SPEAKER_01Serving the serving the tune, that's uh serving the song. Like that's what Barry Bale said to me. He's like, you know, the way he said it, you know, it's like and and who's like you were talking about yesterday, like who's playing, where they're playing, where you're sitting against them, especially with the five string that we've been arguing about. Yeah, you know, are you down here? Are you up here, or are you up here? You're trying to get them to change octaves on a few things. Don't just sit camping out there. But it it I think that's the you know, this guy does it on automatic, it's amazing. Um, but yeah, I think all of that is for me the excitement of where bass players could dig into this. And I I just warn people to have their preconceived notions about anything in life, of course. But in particular, like, oh, I'm not gonna go play bluegrass, you're you're crazy, Gary. I love you can actually play with beginners, you know, on other instruments and still have an okay time where you're learning. Yeah, it's not like, oh my goodness, I need a bunch of elite guys, or that the the best people can only play with each other. It's you know, it's it's very community-based. Yeah. And I've yet to go to many experiences where um I've seen it a little bit and it does stink. I think that the people, there are some top-level people talking on about this, but it's it's been fairly welcoming. It's not been like I've experienced with other stuff, true, which has been nice.
SPEAKER_02Yeah, and I was saying my kind of philosophy when I teach at a music camp is the beginning rudimentary stuff about just mechanics of approaching the instrument are exactly the same as the most advanced stuff. Yep. Be like I said, Tiger Wolf. He's always working on his swing. Yeah, he knows how to play golf, and you can play the most complicated music on earth, but you should always be working on your swing. Those rudimentary mechanics of playing, um, they never go away, and you can never stop trying to improve on those, you know.

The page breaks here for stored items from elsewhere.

-- ==== Sys2Proof/Laws/State.lean ====
section
/-! SUPPORT. What each named update of the state leaves as it was, and what it writes: one lemma per field per
update, so that no later proof unfolds a record update. -/

namespace Sys2Proof.Machine

open Sys2Proof

/-! ### State.setSlot -/

@[simp] theorem State.setSlot_collector (s : State) (i : SlotIx) (x : Slot) : (s.setSlot i x).collector = s.collector := rfl
@[simp] theorem State.setSlot_receivers (s : State) (i : SlotIx) (x : Slot) : (s.setSlot i x).receivers = s.receivers := rfl
@[simp] theorem State.setSlot_pool (s : State) (i : SlotIx) (x : Slot) : (s.setSlot i x).pool = s.pool := rfl
@[simp] theorem State.setSlot_port (s : State) (i : SlotIx) (x : Slot) : (s.setSlot i x).port = s.port := rfl
@[simp] theorem State.setSlot_store (s : State) (i : SlotIx) (x : Slot) : (s.setSlot i x).store = s.store := rfl
@[simp] theorem State.setSlot_responder (s : State) (i : SlotIx) (x : Slot) : (s.setSlot i x).responder = s.responder := rfl
@[simp] theorem State.setSlot_notices (s : State) (i : SlotIx) (x : Slot) : (s.setSlot i x).notices = s.notices := rfl
@[simp] theorem State.setSlot_freeCount (s : State) (i : SlotIx) (x : Slot) : (s.setSlot i x).freeCount = s.freeCount := rfl
@[simp] theorem State.setSlot_pending (s : State) (i : SlotIx) (x : Slot) : (s.setSlot i x).pending = s.pending := rfl
@[simp] theorem State.setSlot_voice (s : State) (i : SlotIx) (x : Slot) (j : VoiceIx) : (s.setSlot i x).voice j = s.voice j := rfl
@[simp] theorem State.setSlot_bank (s : State) (i : SlotIx) (x : Slot) (j : BankIx) : (s.setSlot i x).bank j = s.bank j := rfl

/-! ### State.setVoice -/

@[simp] theorem State.setVoice_collector (s : State) (v : VoiceIx) (x : Voice) : (s.setVoice v x).collector = s.collector := rfl
@[simp] theorem State.setVoice_receivers (s : State) (v : VoiceIx) (x : Voice) : (s.setVoice v x).receivers = s.receivers := rfl
@[simp] theorem State.setVoice_slots (s : State) (v : VoiceIx) (x : Voice) : (s.setVoice v x).slots = s.slots := rfl
@[simp] theorem State.setVoice_port (s : State) (v : VoiceIx) (x : Voice) : (s.setVoice v x).port = s.port := rfl
@[simp] theorem State.setVoice_store (s : State) (v : VoiceIx) (x : Voice) : (s.setVoice v x).store = s.store := rfl
@[simp] theorem State.setVoice_responder (s : State) (v : VoiceIx) (x : Voice) : (s.setVoice v x).responder = s.responder := rfl
@[simp] theorem State.setVoice_notices (s : State) (v : VoiceIx) (x : Voice) : (s.setVoice v x).notices = s.notices := rfl
@[simp] theorem State.setVoice_freeCount (s : State) (v : VoiceIx) (x : Voice) : (s.setVoice v x).freeCount = s.freeCount := rfl
@[simp] theorem State.setVoice_pending (s : State) (v : VoiceIx) (x : Voice) : (s.setVoice v x).pending = s.pending := rfl
@[simp] theorem State.setVoice_slot (s : State) (v : VoiceIx) (x : Voice) (j : SlotIx) : (s.setVoice v x).slot j = s.slot j := rfl
@[simp] theorem State.setVoice_bank (s : State) (v : VoiceIx) (x : Voice) (j : BankIx) : (s.setVoice v x).bank j = s.bank j := rfl

/-! ### State.setBank -/

@[simp] theorem State.setBank_collector (s : State) (b : BankIx) (x : Bank) : (s.setBank b x).collector = s.collector := rfl
@[simp] theorem State.setBank_receivers (s : State) (b : BankIx) (x : Bank) : (s.setBank b x).receivers = s.receivers := rfl
@[simp] theorem State.setBank_slots (s : State) (b : BankIx) (x : Bank) : (s.setBank b x).slots = s.slots := rfl
@[simp] theorem State.setBank_pool (s : State) (b : BankIx) (x : Bank) : (s.setBank b x).pool = s.pool := rfl
@[simp] theorem State.setBank_port (s : State) (b : BankIx) (x : Bank) : (s.setBank b x).port = s.port := rfl
@[simp] theorem State.setBank_responder (s : State) (b : BankIx) (x : Bank) : (s.setBank b x).responder = s.responder := rfl
@[simp] theorem State.setBank_notices (s : State) (b : BankIx) (x : Bank) : (s.setBank b x).notices = s.notices := rfl
@[simp] theorem State.setBank_freeCount (s : State) (b : BankIx) (x : Bank) : (s.setBank b x).freeCount = s.freeCount := rfl
@[simp] theorem State.setBank_pending (s : State) (b : BankIx) (x : Bank) : (s.setBank b x).pending = s.pending := rfl
@[simp] theorem State.setBank_slot (s : State) (b : BankIx) (x : Bank) (j : SlotIx) : (s.setBank b x).slot j = s.slot j := rfl
@[simp] theorem State.setBank_voice (s : State) (b : BankIx) (x : Bank) (j : VoiceIx) : (s.setBank b x).voice j = s.voice j := rfl

/-! ### State.setBankState -/

@[simp] theorem State.setBankState_collector (s : State) (b : BankIx) (x : BankState) : (s.setBankState b x).collector = s.collector := rfl
@[simp] theorem State.setBankState_receivers (s : State) (b : BankIx) (x : BankState) : (s.setBankState b x).receivers = s.receivers := rfl
@[simp] theorem State.setBankState_slots (s : State) (b : BankIx) (x : BankState) : (s.setBankState b x).slots = s.slots := rfl
@[simp] theorem State.setBankState_pool (s : State) (b : BankIx) (x : BankState) : (s.setBankState b x).pool = s.pool := rfl
@[simp] theorem State.setBankState_port (s : State) (b : BankIx) (x : BankState) : (s.setBankState b x).port = s.port := rfl
@[simp] theorem State.setBankState_responder (s : State) (b : BankIx) (x : BankState) : (s.setBankState b x).responder = s.responder := rfl
@[simp] theorem State.setBankState_notices (s : State) (b : BankIx) (x : BankState) : (s.setBankState b x).notices = s.notices := rfl
@[simp] theorem State.setBankState_freeCount (s : State) (b : BankIx) (x : BankState) : (s.setBankState b x).freeCount = s.freeCount := rfl
@[simp] theorem State.setBankState_pending (s : State) (b : BankIx) (x : BankState) : (s.setBankState b x).pending = s.pending := rfl
@[simp] theorem State.setBankState_slot (s : State) (b : BankIx) (x : BankState) (j : SlotIx) : (s.setBankState b x).slot j = s.slot j := rfl
@[simp] theorem State.setBankState_voice (s : State) (b : BankIx) (x : BankState) (j : VoiceIx) : (s.setBankState b x).voice j = s.voice j := rfl

/-! ### State.setAgeList -/

@[simp] theorem State.setAgeList_collector (s : State) (l : List VoiceIx) : (s.setAgeList l).collector = s.collector := rfl
@[simp] theorem State.setAgeList_receivers (s : State) (l : List VoiceIx) : (s.setAgeList l).receivers = s.receivers := rfl
@[simp] theorem State.setAgeList_slots (s : State) (l : List VoiceIx) : (s.setAgeList l).slots = s.slots := rfl
@[simp] theorem State.setAgeList_port (s : State) (l : List VoiceIx) : (s.setAgeList l).port = s.port := rfl
@[simp] theorem State.setAgeList_store (s : State) (l : List VoiceIx) : (s.setAgeList l).store = s.store := rfl
@[simp] theorem State.setAgeList_responder (s : State) (l : List VoiceIx) : (s.setAgeList l).responder = s.responder := rfl
@[simp] theorem State.setAgeList_notices (s : State) (l : List VoiceIx) : (s.setAgeList l).notices = s.notices := rfl
@[simp] theorem State.setAgeList_freeCount (s : State) (l : List VoiceIx) : (s.setAgeList l).freeCount = s.freeCount := rfl
@[simp] theorem State.setAgeList_pending (s : State) (l : List VoiceIx) : (s.setAgeList l).pending = s.pending := rfl
@[simp] theorem State.setAgeList_slot (s : State) (l : List VoiceIx) (j : SlotIx) : (s.setAgeList l).slot j = s.slot j := rfl
@[simp] theorem State.setAgeList_bank (s : State) (l : List VoiceIx) (j : BankIx) : (s.setAgeList l).bank j = s.bank j := rfl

SPEAKER_01Yesterday, Todd gave me the kind of this exercise. I'm not gonna tell you about it because we're not gonna get into the top secret. Yeah, top secret. But there's gonna be a way to get it later, I'm sure. I mean, it took him two minutes. He's like, you know, you should try. I'm like, wow, and it is something that I absolutely will integrate into my daily practice. There's no question. It's gonna be until it becomes automatic.
SPEAKER_02That's the first hurdle I throw out there to everybody. And it's like, oh no, I got something to work on.
SPEAKER_01Boy, I thought I had that down.
SPEAKER_02Yeah, sometimes it's very simple, but yeah. Yeah, yeah, yeah. Thank you so much for doing this with me. Absolutely. I'll be back.